- ASSIGNED TASK
All lines from the one with "afterChunk version (literalGroups version (fuel" through the final line of the records below must be written out exactly, with no other text.

──────── RECORDS FOR THE TASK

/-- An operator whose children are written back is written back behind its own header (R164, R165). -/
theorem reencodes_op {buf : Bits} {v : Version} {t : PacketType} {mode : LengthMode} {cs : Packets}
    {pos start pos' : Nat} (header : bitsBetween buf pos (pos + 6) = headerBits v t)
    (framed : FramedBy buf (pos + 6) mode cs start pos') (hs : start ≤ pos')
    (children : Reencodes buf start pos' (encAll .retain cs)) :
    Reencodes buf pos pos' (enc .retain (.op v t mode cs)) := by
  obtain ⟨body, wrote, fills⟩ := children
  have prefixed (h : pos + 6 ≤ start) :
      bitsBetween buf pos start = headerBits v t ++ bitsBetween buf (pos + 6) start := by
    rw [← header, bitsBetween_append buf (by omega) h]
  cases mode with
  | totalBits =>
    obtain ⟨rfl, width, framing⟩ := framed
    have room : ¬ 32767 < body.length := by have := fills.le; omega
    have written : encOperator v t .totalBits (Packets.length cs) body =
        .ok (totalHeader v t body.length ++ body) := if_neg room
    refine ⟨_, enc_op_eq_ok.mpr ⟨body, wrote, written⟩, .append (by omega) hs ?_ (fun _ full => ?_) fills⟩
    · rw [Laws.EncodedLength.total_length]; omega
    · rw [prefixed (by omega), framing, ← full, totalHeader]
  | immediateCount =>
    obtain ⟨rfl, width, framing⟩ := framed
    have written : encOperator v t .immediateCount (Packets.length cs) body =
        .ok (countHeader v t (Packets.length cs) ++ body) := if_neg (by omega)
    refine ⟨_, enc_op_eq_ok.mpr ⟨body, wrote, written⟩, .append (by omega) hs ?_ (fun _ _ => ?_) fills⟩
    · rw [Laws.EncodedLength.count_length]; omega
    · rw [prefixed (by omega), framing, countHeader]

/-- What `dec` returns is written back, by induction on its fuel (R168). -/
theorem dec_reencodes {cfg : Config} {buf : Bits} {fuel d pos npkt pos' npkt' : Nat} {p : Packet}
    (h : dec cfg buf fuel d pos npkt = .done p pos' npkt') : Reencodes buf pos pos' (enc .retain p) := by
  induction fuel generalizing d pos npkt p pos' npkt' with
  | zero => cases h
  | succ fuel ih =>
    obtain ⟨v, t, header, ⟨rfl, read⟩ | ⟨-, read⟩⟩ := dec_header h
    · obtain ⟨ds, nonempty, small, rfl, rfl, bits⟩ := decGroups_chunks read
      exact reencodes_lit nonempty small header bits
    · obtain ⟨start, mode, cs, framed, reads, rfl⟩ := decOperator_framing read
      have progress := dec_progress cfg buf fuel (d + 1)
      have children := reads.reencodes progress ih le_rfl (reencodes_nil buf start)
      exact reencodes_op header framed (reads.le progress) children

end Sys2Proof.Machine

open Sys2Proof Sys2Proof.Machine

/-- Settles O44. -/
theorem decodedPacketEncodesToItsBits : Obligations.DecodedPacketEncodesToItsBits := by
  intro cfg buf fuel d pos npkt p pos' npkt' h
  obtain ⟨b, written, fills⟩ := dec_reencodes h
  exact ⟨b, written, fills.le, fills.eq⟩
end

section
/-! PROOF. Where a stream that is cut short ends the decode (R101, R122, R123), and what the cursor's commands answer
(R100, R102, R103). -/

namespace Sys2Proof.Machine

/-! ### Truncation -/

/-- An admitted LITERAL consumes its first 11 bits and goes on from its first chunk (R121, R123). -/
theorem exec_literal_of_admits {s : State} (admits : s.admits = true) (version : Version) (more : Bool) (chunk : Nat) :
    exec (.literal version more chunk) s =
      .next (afterChunk version (literalGroups version s.remaining) more chunk
        { s with pos := s.pos + 11, npkt := s.npkt + 1, acc := 0 }) :=
  congrArg _ (enter_of_admits admits)

/-- A group takes 5 bits, with continue flag 1 too (R72). -/
theorem length_continued (good : List Nat) : (good.flatMap (groupBits true)).length = 5 * good.length := by
  simp [List.length_flatMap, groupBits, Nat.mul_comm]

/-- A chunk and further groups that all have continue flag 1 are accumulated, and reading goes on behind them (R123). -/
theorem afterChunk_of_continued {version : Version} {good : List Nat} (small : ∀ d ∈ good, d < 16) {rest : Bits}
    (fuel : Nat) {chunk : Nat} {s : State} (stands : s.buf.drop s.pos = good.flatMap (groupBits true) ++ rest)
    (narrow : tooWide (valueOf s.acc (chunk :: good)) s.cfg.valueBits = false) :
    afterChunk version (literalGroups version (fuel + good.length)) true chunk s =
      literalGroups version fuel
        { s with pos := s.pos + 5 * good.length, acc := valueOf s.acc (chunk :: good) } := by
  induction good generalizing chunk s with
  | nil => exact afterChunk_of_fits narrow
  | cons d good ih =>
    have fits : tooWide (s.acc * 16 + chunk) s.cfg.valueBits = false := tooWide_mono (le_valueOf _ (d :: good)) narrow
    rw [List.flatMap_cons, List.append_assoc] at stands
    obtain ⟨group, behind⟩ := literalGroups_of_group (s := { s with acc := s.acc * 16 + chunk }) version
      (fuel + good.length) true (small d (by simp)) stands
    have ends : s.pos + 5 * (d :: good).length = s.pos + 5 + 5 * good.length := by
      simp only [List.length_cons]; omega
    rw [afterChunk_of_fits fits, if_pos rfl, List.length_cons, ← Nat.add_assoc, group, ← List.length_cons, ends]
    exact ih (fun x hx => small x (.tail d hx)) (s := { s with pos := s.pos + 5, acc := s.acc * 16 + chunk }) behind
      narrow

────────────────

- RESPONSE TO THE TASK
    afterChunk version (literalGroups version (fuel + good.length)) true chunk s =
      literalGroups version fuel
        { s with pos := s.pos + 5 * good.length, acc := valueOf s.acc (chunk :: good) } := by
  induction good generalizing chunk s with
  | nil => exact afterChunk_of_fits narrow
  | cons d good ih =>
    have fits : tooWide (s.acc * 16 + chunk) s.cfg.valueBits = false := tooWide_mono (le_valueOf _ (d :: good)) narrow
    rw [List.flatMap_cons, List.append_assoc] at stands
    obtain ⟨group, behind⟩ := literalGroups_of_group (s := { s with acc := s.acc * 16 + chunk }) version
      (fuel + good.length) true (small d (by simp)) stands
    have ends : s.pos + 5 * (d :: good).length = s.pos + 5 + 5 * good.length := by
      simp only [List.length_cons]; omega
    rw [afterChunk_of_fits fits, if_pos rfl, List.length_cons, ← Nat.add_assoc, group, ← List.length_cons, ends]
    exact ih (fun x hx => small x (.tail d hx)) (s := { s with pos := s.pos + 5, acc := s.acc * 16 + chunk }) behind
      narrow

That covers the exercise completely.